What you should do -
Please repeat the lines below exactly. Begin with the line containing "Memory.readBytes (Memory.writeBytes m" and go on through the line containing "rw [Memory.read_writeBytes _".

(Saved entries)

__________

-- ==== Sys2Proof/Laws/Lines.lean ====
section
/-! SUPPORT. The lines of the data cache: their addresses and cells, a set after an update, and what a fill and a write-back
do while nothing waits in the buffers. -/

namespace Sys2Proof.Machine

/-! ### Addresses and cells -/

/-- A bit of a field taken as a number. -/
theorem ofNat_fieldAt_bit (a : Word) (lo n k : Nat) (hk : k < n) :
    (BitVec.ofNat n (fieldAt a lo n)).getLsbD k = a.getLsbD (lo + k) := by
  have e : fieldAt a lo n = (a.extractLsb' lo n).toNat := by simp [fieldAt]
  rw [e, BitVec.ofNat_toNat, BitVec.setWidth_eq, BitVec.getLsbD_extractLsb']
  simp [hk]

/-- The address of a line, bit by bit. -/
theorem lineAddr_bit (a : Addr) (k : Nat) (hk : k < 32) :
    (lineAddr a).getLsbD k = (decide (5 ≤ k) && a.getLsbD k) := by
  have hb : ∀ i, i < 32 → (0xFFFFFFE0#32).getLsbD i = decide (5 ≤ i) := by decide
  show (a &&& 0xFFFFFFE0#32).getLsbD k = _
  rw [BitVec.getLsbD_and, hb k hk, Bool.and_comm]

/-- The address of a line is recovered from its place and tag, in whichever bank it lies (R211, D13). -/
theorem lineAddress_dtagOf {s : State} {a : Addr} {pl : DPlace} (h : s.dplace a = some pl) :
    pl.lineAddress (dtagOf a) = lineAddr a := by
  obtain ⟨-, hs, ht⟩ := dplace_bankIsCache h
  apply BitVec.eq_of_getLsbD_eq
  intro k hk
  rw [lineAddr_bit a k hk]
  unfold DPlace.lineAddress dtagOf
  rw [hs, ht]
  simp only [BitVec.getLsbD_append, BitVec.getLsbD_extractLsb']
  by_cases h5 : k < 5
  · simp [h5, show ¬ 5 ≤ k by omega]
  · by_cases h11 : k < 11
    · rw [ofNat_fieldAt_bit a 5 6 (k - 5) (by omega)]
      simp [h5, show 5 ≤ k by omega, show k - 5 < 6 by omega, show 5 + (k - 5) = k by omega]
    · by_cases h12 : k = 11
      · subst h12; simp
      · by_cases h14 : k < 14
        · rw [ofNat_fieldAt_bit a 12 2 (k - 5 - 6 - 1) (by omega)]
          simp [h5, show ¬ k - 5 < 6 by omega, show ¬ k - 5 - 6 < 1 by omega, show k - 5 - 6 - 1 < 2 by omega,
            show 5 ≤ k by omega, show 12 + (k - 5 - 6 - 1) = k by omega]
        · simp [h5, show ¬ k - 5 < 6 by omega, show ¬ k - 5 - 6 < 1 by omega, show ¬ k - 5 - 6 - 1 < 2 by omega,
            show k - 5 - 6 - 1 - 2 < 18 by omega, show 5 ≤ k by omega,
            show ¬ 1 + (k - 5 - 6 - 1 - 2) < 1 by omega, show 14 + (k - 5 - 6 - 1 - 2) = k by omega]

/-- The offset of an address in its line, as a number. -/
theorem lineOffset_toNat (a : Addr) : (lineOffset a).toNat = a.toNat % 32 := by
  show (a &&& 0x1F#32).toNat = _
  rw [BitVec.toNat_and]
  exact Nat.and_two_pow_sub_one_eq_mod a.toNat 5

/-- An address is its line's and its offset in the line. -/
theorem lineAddr_add_offset (a : Addr) : lineAddr a + lineOffset a = a := by
  apply BitVec.eq_of_toNat_eq
  rw [BitVec.toNat_add, lineAddr_toNat, lineOffset_toNat]
  have := a.isLt
  omega

/-- A part of a run, read back from a copy of the run. -/
theorem readBytes_copy {m : List Host.Cell} (h : Memory.wf m = true) (src dst off : Addr) (n len : Nat)
    (hl : off.toNat + n ≤ len) (hlen : len ≤ 2 ^ 32) :
    Memory.readBytes (Memory.writeBytes m dst (Memory.readBytes m src len)) (dst + off) n =
      Memory.readBytes m (src + off) n := by
  unfold Memory.readBytes
  apply List.map_congr_left
  intro k hk
  have hk := List.mem_range.1 hk
  rw [Memory.read_writeBytes _ _ _ h (by simpa using hlen)]
  have : (dst + off + BitVec.ofNat 32 k - dst).toNat = off.toNat + k := by
    have e : dst + off + BitVec.ofNat 32 k - dst = off + BitVec.ofNat 32 k := by ring
    rw [e, BitVec.toNat_add, BitVec.toNat_ofNat]
    omega
  rw [this, List.getElem?_map, List.getElem?_range (by omega)]
  simp only [Option.map_some, Option.getD_some]
  congr 1
  have : BitVec.ofNat 32 (off.toNat + k) = off + BitVec.ofNat 32 k := by
    rw [BitVec.ofNat_add]; congr 1; simp
  rw [this, add_assoc]

/-! ### Sets -/

/-- A set read after a set update. -/
theorem dset_setDset {s : State} (h : sparseWf DSet.empty s.dcache = true) (pl q : DPlace) (st : DSet) :
    (s.setDset pl st).dset q = if q.key = pl.key then st else s.dset q := by
  unfold State.dset State.setDset
  rw [sparseGet_sparseSet _ _ _ h]

/-- A set read after a set update. -/
theorem iset_setIset {s : State} (h : sparseWf ISet.empty s.icache = true) (pl q : IPlace) (st : ISet) :
    (s.setIset pl st).iset q = if q.key = pl.key then st else s.iset q := by
  unfold State.iset State.setIset
  rw [sparseGet_sparseSet _ _ _ h]

/-- A line read after a line update. -/
theorem setLine_line (st : DSet) (w v : Fin 2) (l : DLine) :
    (st.setLine w l).lines[v.val] = if v = w then l else st.lines[v.val] := by
  unfold DSet.setLine
  simp only [Vector.getElem_set]
  by_cases h : v = w
  · subst h; simp
  · rw [if_neg h, if_neg fun e => h (Fin.ext e.symm)]

/-- The way that hits holds the tag in a valid line. -/
theorem hitWay_holds {st : DSet} {t : BitVec 19} {w : Fin 2} (h : st.hitWay t = some w) :
    (st.lines[w.val]).valid = true ∧ (st.lines[w.val]).tag = t := by
  unfold DSet.hitWay at h
  split at h
  · next h0 => cases h; simpa [DSet.holds] using h0
  · split at h
    · next h1 => cases h; simpa [DSet.holds] using h1
    · cases h

/-- No way holds a tag that does not hit. -/
theorem hitWay_none {st : DSet} {t : BitVec 19} (h : st.hitWay t = none) (w : Fin 2) : st.holds t w = false := by
  unfold DSet.hitWay at h
  split at h
  · cases h
  · next h0 =>
    split at h
    · cases h
    · next h1 =>
      match w with
      | 0 => simpa using h0
      | 1 => simpa using h1

/-- A line filled into a set that did not hold its tag is the way that hits. -/
theorem hitWay_fill {st : DSet} {t : BitVec 19} (h : st.hitWay t = none) (w : Fin 2) (d : Bool) :
    ((st.setLine w ⟨t, true, d⟩).touchWay w).hitWay t = some w := by
  have h0 := hitWay_none h 0
  have h1 := hitWay_none h 1
  have hl : ∀ v : Fin 2, ((st.setLine w ⟨t, true, d⟩).touchWay w).holds t v =
      if v = w then true else st.holds t v := by
    intro v
    show ((st.setLine w ⟨t, true, d⟩).lines[v.val].valid && (st.setLine w ⟨t, true, d⟩).lines[v.val].tag == t) = _
    rw [setLine_line]
    by_cases e : v = w
    · simp [e]
    · rw [if_neg e, if_neg e]; rfl
  unfold DSet.hitWay
  rw [hl 0, hl 1]
  match w with
  | 0 => rfl
  | 1 => simp [h0]

/-! ### Fills and write-backs while nothing waits -/

/-- A dirty line leaves for its bank's copy-back buffer; memory keeps its bytes. -/
theorem enqueueVictim_quiet {s : State} (h : s.quiet) (k : Bank) (v : Victim) :
    s.enqueueVictim k v = s.setVictim k (some v) := by
  obtain ⟨-, hw, hA, hB⟩ := h
  unfold State.enqueueVictim
  rw [settleWrites_empty hw, settleVictims_none hA hB]
  congr 1
  unfold State.performVictim State.victim
  cases k
  · simp [hA]
  · simp [hB]

/-- A write-back leaves memory alone while nothing waits. -/
theorem writeBackLine_mem {s : State} (h : s.quiet) (pl : DPlace) (w : Fin 2) :
    (s.writeBackLine pl w).mem = s.mem := by
  simp only [State.writeBackLine]
  split
  · rw [enqueueVictim_quiet h]; cases pl.bank <;> rfl
  · rfl

/-- A fill changes no byte of memory but the cells of the way it fills, while nothing waits. -/
theorem allocateLine_read {s : State} (h : s.quiet) (hm : Memory.wf s.mem = true) (pl : DPlace) (w : Fin 2) (a b : Addr)
    (hb : 32 ≤ (b - pl.cells w).toNat) : Memory.read (s.allocateLine pl w a).mem b = Memory.read s.mem b := by
  have e : ((s.writeBackLine pl w).touch (lineAddr a)).mem = s.mem := by
    rw [touch_frame]; exact writeBackLine_mem h pl w
  unfold State.allocateLine
  dsimp only [State.setDset]
  rw [e]
  exact Memory.read_writeBytes_out hm _ _ _ (by simp) (by simpa using hb)

/-- The tag of a line's address is the line's tag (R211). -/
theorem dtagOf_lineAddress (pl : DPlace) (t : BitVec 19) : dtagOf (pl.lineAddress t) = t := by
  apply BitVec.eq_of_getLsbD_eq
  intro k hk
  unfold DPlace.lineAddress dtagOf
  simp only [BitVec.getLsbD_append, BitVec.getLsbD_extractLsb']
  by_cases h0 : k < 1
  · have : k = 0 := by omega
    subst this; simp
  · simp [h0, show ¬ 14 + (k - 1) < 5 by omega, show ¬ 14 + (k - 1) - 5 < 6 by omega,
      show ¬ 14 + (k - 1) - 5 - 6 < 1 by omega, show ¬ 14 + (k - 1) - 5 - 6 - 1 < 2 by omega,
      show k - 1 < 18 by omega, show 14 + (k - 1) - 5 - 6 - 1 - 2 < 18 by omega,
      show 1 + (14 + (k - 1) - 5 - 6 - 1 - 2) = k by omega]

/-- The addresses of a line share its tag (R211). -/
theorem dtagOf_lineAddr (a : Addr) : dtagOf (lineAddr a) = dtagOf a := by
  apply BitVec.eq_of_getLsbD_eq
  intro k hk
  unfold dtagOf
  simp only [BitVec.getLsbD_append, BitVec.getLsbD_extractLsb']
  by_cases h0 : k < 1
  · simp [h0, lineAddr_bit a (11 + k) (by omega), show 5 ≤ 11 + k by omega]
  · simp [h0, lineAddr_bit a (14 + (k - 1)) (by omega), show 5 ≤ 14 + (k - 1) by omega]

/-- A line's address is a multiple of 32. -/
theorem lineAddress_mod (pl : DPlace) (t : BitVec 19) : (pl.lineAddress t).toNat % 32 = 0 := by
  have h : ∀ (x : BitVec 27), (x ++ (0 : BitVec 5)).toNat % 32 = 0 := by
    intro x
    rw [BitVec.toNat_append]
    simp [Nat.shiftLeft_eq]
  exact h _

/-- A line of another tag holds no byte of the line of `a`. -/
theorem victim_other (pl : DPlace) (t : BitVec 19) (a : Addr) (data : List Byte) (hl : data.length ≤ 32)
    (ht : t ≠ dtagOf a) (k : Nat) (hk : k < 32) :
    (Victim.mk (pl.lineAddress t) data).byteAt (lineAddr a + BitVec.ofNat 32 k) = none := by
  have hne : (pl.lineAddress t).toNat ≠ (lineAddr a).toNat := by
    intro e
    apply ht
    rw [← dtagOf_lineAddr a, ← BitVec.eq_of_toNat_eq e, dtagOf_lineAddress]
  have h1 := lineAddress_mod pl t
  have h2 := lineAddr_toNat a
  have h3 := (pl.lineAddress t).isLt
  have h4 := a.isLt
  unfold Victim.byteAt
  apply List.getElem?_eq_none
  show data.length ≤ (lineAddr a + BitVec.ofNat 32 k - pl.lineAddress t).toNat
  rw [BitVec.toNat_sub, BitVec.toNat_add, BitVec.toNat_ofNat]
  omega

/-- A write-back while nothing waits: the line goes to its bank's copy-back buffer, and nothing else changes. -/
theorem writeBackLine_quiet {s : State} (h : s.quiet) (pl : DPlace) (w : Fin 2) :
    s.writeBackLine pl w = { s with victimA := s.copiedOut pl w .bankA, victimB := s.copiedOut pl w .bankB } := by
  obtain ⟨-, -, hA, hB⟩ := id h
  have hs : ∀ va vb, va = s.victimA → vb = s.victimB → s = { s with victimA := va, victimB := vb } := by
    rintro _ _ rfl rfl; rfl
  by_cases hd : ((s.dset pl).lines[w.val]).valid = true ∧ ((s.dset pl).lines[w.val]).dirty = true
  · have e : s.writeBackLine pl w = s.setVictim pl.bank (some
        ⟨pl.lineAddress ((s.dset pl).lines[w.val]).tag, Memory.readBytes s.mem (pl.cells w) 32⟩) := by
      simp only [State.writeBackLine, hd.1, hd.2, Bool.and_self, if_true]
      exact enqueueVictim_quiet h _ _
    have hc : ∀ k, s.copiedOut pl w k = if k = pl.bank then some
        ⟨pl.lineAddress ((s.dset pl).lines[w.val]).tag, Memory.readBytes s.mem (pl.cells w) 32⟩ else none := by
      intro k; simp only [State.copiedOut, hd.1, hd.2, and_true]
    rw [e, hc, hc]
    cases pl.bank
    · rw [if_pos rfl, if_neg (by decide), ← hB]; rfl
    · rw [if_pos rfl, if_neg (by decide), ← hA]; rfl
  · have hc : ∀ k, s.copiedOut pl w k = none := by
      intro k
      simp only [State.copiedOut]
      exact if_neg fun q => hd q.2
    have e : s.writeBackLine pl w = s := by
      simp only [State.writeBackLine]
      rw [if_neg (by simpa using hd)]
    rw [e, hc, hc]
    exact hs _ _ hA.symm hB.symm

__________

Solved exercise -
    Memory.readBytes (Memory.writeBytes m dst (Memory.readBytes m src len)) (dst + off) n =
      Memory.readBytes m (src + off) n := by
  unfold Memory.readBytes
  apply List.map_congr_left
  intro k hk
  have hk := List.mem_range.1 hk
  rw [Memory.read_writeBytes _ _ _ h (by simpa using hlen)]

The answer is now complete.